Google treats Maps as a free resource that it provides to the public. From their point of view, any problem that exists, if it can’t be handled at an engineering level really is not significant.
For users, there is an understanding that Maps is fulfilling a critical information role in our society and there is the underlying assumption of accuracy.
The interests of the user, the business and Google soon diverge quickly when innaccuracies show up in the system. It doesn’t matter whether the problem is caused by Google (think mergings) or by a third party (think hijacking), Google is going to see it as a statistical problem with a certain priority while the patient that went to the wrong emergency room or the business loosing income will view it as problem worthy of specific oversight and intervention.
Here was a post today in the Forums that is suggesting that Google should publicly and obviously recognize this difference with a Warning Label:
Shouldn’t Google post a visible warning to users about the merged information until it’s cleared up?
Google admits it’s a problem they are trying to fix but also says it could take some time.Our bed and breakfast listing shows our name, our competition’s address, our telephone number and our competition’s web address as well as their logo that links to their site. The problem is over 90% of our business comes from our web site. We have received a few calls that were clearly addressing the rooms they saw for the other Inn, so we directed them there, but we couldn’t figure out why that was happening. It took two days and much reading to find that it was a problem Google was having. It seemed that information should have been a bit more accessible.
And now, reading other people’s stories leads me to believe that Google should clearly post a warning to ALL users (not just those that have listings) that the Google Map information may not be accurate.
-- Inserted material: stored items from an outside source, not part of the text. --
-- ==== Sys2Proof/Tests/Slice0.lean ====
section
/-! SUPPORT. The model's own tests. Expected values are the spec's (95_test_vectors.md, named in each
docstring, or a worked example of a rule), and for every obligation with hypotheses a theorem shows a
state and operands that meet them. -/

namespace Sys2Proof.Tests

open Sys2Proof.Machine

/-! ### Small machines -/

/-- `N = 4`, one channel, no overlap, the reference transform. -/
def cfg4 : Cfg :=
  { logn := 2, hopHalf := false, nch := 1, wpol := .ratio, sidepol := .same
    window := .hann, num := .binary32, transform := .reference }

/-- The same at 50 % overlap. -/
def cfg4Half : Cfg := { cfg4 with hopHalf := true }

/-- The same with two channels. -/
def cfg4Two : Cfg := { cfg4 with nch := 2 }

/-- The same with a named transform instead of the reference one. -/
def cfg4Free : Cfg := { cfg4 with transform := .implementation }

/-- The same with another numerics record. -/
def cfg4Num : Cfg := { cfg4 with num := .other }

/-- The same with `WPOL = ABS_HZ` and `SIDEPOL = OTHER`. -/
def cfg4Other : Cfg := { cfg4 with wpol := .absHz, sidepol := .other }

/-- `N = 16`, one channel. -/
def cfg16 : Cfg := { cfg4 with logn := 4 }

/-- A core right after `PREPARE` with sample rate `sr`. -/
def core (g : Cfg) (sr : Word) : State :=
  { State.resetOf g with sr := sr, prepared := true, mem := Memory.zeroed }

/-- The state with every main port and every sidechain port holding the given samples. -/
def feed (m x : List Word) (s : State) : State :=
  { s with samplesIn := { main := Vector.replicate 16 m, side := Vector.replicate 16 x } }

/-- The state with every ring at the given cursor and count. -/
def ringsAt (wr cnt : Nat) (s : State) : State :=
  { s with
    rings :=
      { main := Vector.replicate 16 { wr := wr, cnt := cnt }
        side := Vector.replicate 16 { wr := wr, cnt := cnt } } }

/-- The state with the two band intervals. -/
def bandsAt (s1 e1 s2 e2 : Word) (s : State) : State :=
  { s with
    band1 := { bin := s1, hw := 1, start := s1, stop := e1 }
    band2 := { bin := s2, hw := 1, start := s2, stop := e2 } }

/-- What a state after an outcome shows, `none` when there is none. -/
def shown {α : Type} (view : State → α) : Host.Outcome State Fault Refusal → Option α
  | .next t => some (view t)
  | .fault _ => none
  | .refused _ => none

/-- The active machine of `cfg4` in the middle of a block. -/
def running (k : BitVec 16) : State :=
  { feed (List.replicate 8 0x3F800000) (List.replicate 8 0) (core cfg4 0x42A00000) with
    blkActive := true, blkRem := k }

/-- The same machine in the middle of a bypassed block. -/
def bypassing (k : BitVec 16) : State := { running k with blkActive := false }

/-! ### Well-formedness -/

/-- The one check: a channel operand at `NCH` or above is refused (30_encoding.md R64). -/
theorem test_wellFormed_refuses_channel :
    (Instr.syOla 2).wellFormed 2 = false ∧ (Instr.syOla 1).wellFormed 2 = true ∧
      (Instr.accWrite .side 15).wellFormed 15 = false ∧ Instr.drvBeat.wellFormed 1 = true := by decide

/-! ### Decoding, from words written out by hand -/

/-- T-ENC-1 to T-ENC-13, T-ENC-21, T-ENC-22: the ten host commands. -/
theorem test_decode_host :
    decodeCommand [0x00000000] = .taken .nop [] ∧
    decodeCommand [0x01000200, 0x472C4400] = .taken (.prepare 0x472C4400 512) [] ∧
    decodeCommand [0x01000000, 0x473B8000, 7] = .taken (.prepare 0x473B8000 0) [7] ∧
    decodeCommand [0x02000000] = .taken .release [] ∧
    decodeCommand [0x03000000, 0x447A0000] = .taken (.setpCut1 0x447A0000) [] ∧
    decodeCommand [0x03100000, 0x44FA0000] = .taken (.setpCut2 0x44FA0000) [] ∧
    decodeCommand [0x03200000, 0x3E4CCCCD] = .taken (.setpBlen 0x3E4CCCCD) [] ∧
    decodeCommand [0x03300000, 0x3F800000] = .taken (.setpXmode 0x3F800000) [] ∧
    decodeCommand [0x03400000, 0x3F800000] = .taken (.setpMix1 0x3F800000) [] ∧
    decodeCommand [0x03500000, 0x3C23D70A] = .taken (.setpMix2 0x3C23D70A) [] ∧
    decodeCommand [0x04210004] = .taken (.process 4 true 2) [] ∧
    decodeCommand [0x04000100] = .taken (.process 256 false 0) [] ∧
    decodeCommand [0x04F1FFFF] = .taken (.process 65535 true 15) [] ∧
    decodeCommand [0x03000000, 0x80000000] = .taken (.setpCut1 0x80000000) [] ∧
    decodeCommand [0x03400000, 0x7FC00000] = .taken (.setpMix1 0x7FC00000) [] := by decide

/-- T-ENC-14 to T-ENC-20, and the reserved param ids: illegal headers, one word consumed. -/
theorem test_decode_illegal :
    decodeCommand [0x04220004, 9] = .illegal .nonzeroField [9] ∧
    decodeCommand [0x00000001] = .illegal .nonzeroField [] ∧
    decodeCommand [0x03600000, 9] = .illegal .parameterId [9] ∧
    decodeCommand [0x03F00000] = .illegal .parameterId [] ∧
    decodeCommand [0x03010000] = .illegal .nonzeroField [] ∧
    decodeCommand [0x01100000] = .illegal .nonzeroField [] ∧
    decodeCommand [0x05000000] = .illegal .reservedOpcode [] ∧
    decodeCommand [0x7F000000] = .illegal .reservedOpcode [] ∧
    decodeCommand [0x80000000] = .illegal .microOperation [] ∧
    decodeCommand [0x93100000] = .illegal .microOperation [] ∧
    decodeCommand [0xC3000000] = .illegal .microOperation [] := by decide

/-- The micro-operation encodings that 95_test_vectors.md writes out, and the accumulator's and the
analyzer's from 30_encoding.md R64. -/
theorem test_decode_accumulator_and_analyzer :
    decodeMicro 0x80110000 = .op (.accWrite .side 1) ∧
    decodeMicro 0x81000000 = .op .accReady ∧
    decodeMicro 0x82000000 = .op (.accFrame .main 0) ∧
    decodeMicro 0x83000000 = .op .accConsume ∧
    decodeMicro 0x88000000 = .op .snap ∧
    decodeMicro 0x90110000 = .op (.anWindow .side 1) ∧
    decodeMicro 0x910E0000 = .op (.anRfft .main 14) ∧
    decodeMicro 0x92130000 = .op (.anPolar .side 3) ∧
    decodeMicro 0x93100000 = .op (.analyze .side 0) := by decide

/-- The exchanger's, the synthesizer's and the driver's. -/
theorem test_decode_exchanger_synthesizer_driver :
    decodeMicro 0xA0200000 = .op (.bxBin .two) ∧
    decodeMicro 0xA1100000 = .op (.bxHalfw .one) ∧
    decodeMicro 0xA2200000 = .op (.bxInterval .two) ∧
    decodeMicro 0xA3210000 = .op (.bxMixp .two 1) ∧
    decodeMicro 0xA4010000 = .op (.bxMixf 1) ∧
    decodeMicro 0xA5000000 = .op (.exchange 0) ∧
    decodeMicro 0xB0010000 = .op (.syRect 1) ∧
    decodeMicro 0xB1020000 = .op (.sySymm 2) ∧
    decodeMicro 0xB2030000 = .op (.syIrfft 3) ∧
    decodeMicro 0xB3040000 = .op (.syNormwin 4) ∧
    decodeMicro 0xB4010000 = .op (.syOla 1) ∧
    decodeMicro 0xB5060000 = .op (.synthesize 6) ∧
    decodeMicro 0xB6000000 = .op .syAdv ∧
    decodeMicro 0xC0000000 = .op .drvEmit ∧
    decodeMicro 0xC1000000 = .op .drvBypass ∧
    decodeMicro 0xC2000000 = .op .drvCycle ∧
    decodeMicro 0xC3000000 = .op .drvBeat := by decide

/-- 30_encoding.md R64: reserved micro-operation codes, non-zero fields and band ids 0 and 3. -/
theorem test_decode_micro_rejects :
    decodeMicro 0x84000000 = .rejected .noSuchMicroOperation ∧
    decodeMicro 0x04210004 = .rejected .noSuchMicroOperation ∧
    decodeMicro 0x80210000 = .rejected .nonzeroField ∧
    decodeMicro 0xB4010001 = .rejected .nonzeroField ∧
    decodeMicro 0xA0000000 = .rejected .bandId ∧
    decodeMicro 0xA3310000 = .rejected .bandId := by decide

/-- 20_memory.md R46: the bytes of `0x3F800000` are `00 00 80 3F`, and the table's word forms. -/
theorem test_bytes_and_table_words :
    bytesOfWord 0x3F800000 = [0x00, 0x00, 0x80, 0x3F] ∧
    decodeTableWord 64 0x472C440001000200 = some (.prepare 0x472C4400 512) ∧
    decodeTableWord 32 0x03500000 = some (.setpMix2 0) ∧
    decodeTableWord 32 0xA3210000 = some (.bxMixp .two 1) ∧
    decodeTableWord 32 0x05000000 = none := by decide

/-! ### Numbers -/

/-- IEEE 754 binary32 by hand: `0.1 + 0.2`, `1 / 3`, `sqrt 2`, a tie to even, a subnormal product, an
overflow, and `NUM.roundsat` (ties away from zero, 00_scope.md R8). -/
theorem test_binary32 :
    F32.add 0x3DCCCCCD 0x3E4CCCCD = 0x3E99999A ∧ F32.div 0x3F800000 0x40400000 = 0x3EAAAAAB ∧
    F32.sqrt 0x40000000 = 0x3FB504F3 ∧ F32.add 0x4B800000 0x3F800000 = 0x4B800000 ∧
    F32.mul 0x00800000 0x3F000000 = 0x00400000 ∧ F32.mul 0x7F7FFFFF 0x40000000 = 0x7F800000 ∧
    F32.roundsat 0x3FC00000 = 2 ∧ F32.roundsat 0xC0200000 = -3 ∧ F32.roundsat 0x501502F9 = 2147483647 := by
  decide +kernel

/-- 00_scope.md R8, R9: the constants, and the window of `N = 4` and `N = 8`. -/
theorem test_constants_and_window :
    F32.ofNat 2048 = 0x45000000 ∧ F32.ofReal (.ratio 20 1) = 0x41A00000 ∧ F32.ofReal (.ratio 2000 1) = 0x44FA0000 ∧
    F32.ofReal (.ratio 20000 1) = 0x469C4000 ∧ F32.ofReal (.ratio 1 100) = 0x3C23D70A ∧
    F32.ofReal (.ratio 1 2) = 0x3F000000 ∧
    (List.range 4).map (windowAt cfg4) = [0x00000000, 0x3F000000, 0x3F800000, 0x3F000000] ∧
    windowAt { cfg4 with logn := 3 } 1 = 0x3E15F61A ∧
    windowAt { cfg4 with logn := 3 } 3 = 0x3F5A827A := by
  decide +kernel

/-- T-CFG-1 to T-CFG-8: the `clamp` function. -/
theorem test_clamp :
    clamp binary32 0x447A0000 0x41A00000 0x469C4000 = 0x447A0000 ∧ clamp binary32 0x40A00000 0x41A00000 0x43200000 = 0x41A00000 ∧
    clamp binary32 0x47C34F80 0x41A00000 0x43200000 = 0x43200000 ∧ clamp binary32 0x7FC00000 0 0x3F800000 = 0 ∧
    clamp binary32 0x7F800000 0 0x3F800000 = 0x3F800000 ∧ clamp binary32 0xFF800000 0 0x40000000 = 0 ∧
    clamp binary32 0x80000000 0 0x3F800000 = 0x80000000 ∧ clampChanges binary32 0x80000000 0 0x3F800000 = false ∧
    clamp binary32 0x44FA0000 0x41A00000 0x41700000 = 0x41700000 ∧ clampChanges binary32 0x7FC00000 0 0x3F800000 = true := by decide +kernel

/-- 44_exchanger.md R135, R129: the phase blends and the corner cases of the spec. -/
theorem test_blend :
    blend binary32 0x3F000000 0x40400000 0xC0400000 = 0 ∧ blend binary32 0x3E800000 0x3F800000 0xBF800000 = 0x3F000000 ∧
    blend binary32 0 0x40E00000 0x41100000 = 0x40E00000 ∧ blend binary32 0x3F800000 0x40E00000 0x41100000 = 0x41100000 ∧
    blend binary32 0x3F800000 0x80000000 0 = 0 := by decide +kernel

/-! ### Commands -/

/-- T-LIFE-1: the registers after hardware reset. -/
theorem test_reset :
    regRead State.reset 0x00 = 0x0000020B ∧ regRead State.reset 0x01 = 0 ∧
    regRead State.reset 0x08 = 0x44FA0000 ∧ regRead State.reset 0x0C = 0x3C23D70A := by decide

/-- T-LIFE-2 and T-LIFE-4: `STATUS` after `PREPARE`, and the read cursor at `LOGN = 11`. -/
theorem test_prepare :
    shown (fun t => (regRead t 0x01, regRead t 0x03, regRead t 0x04, t.olaRd))
        (exec (.prepare 0x472C4400 512) State.reset) = some (9, 0x472C4400, 512, 2048) ∧
    shown (regRead · 0x01) (exec (.prepare 0 4) State.reset) = some 1 ∧
    shown (regRead · 0x01) (exec (.prepare 0xC2A00000 4) State.reset) = some 1 := by decide +kernel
This shouldn’t be taken lightly. Too many people rely on Internet information as if it’s infallible.
Google does place a warning on their driving directions:
These directions are for planning purposes only. You may find that construction projects, traffic, weather, or other events may cause conditions to differ from the map results, and you should plan your route accordingly. You must obey all signs or notices regarding your route.
Should Google include a Warning Label with Local Results?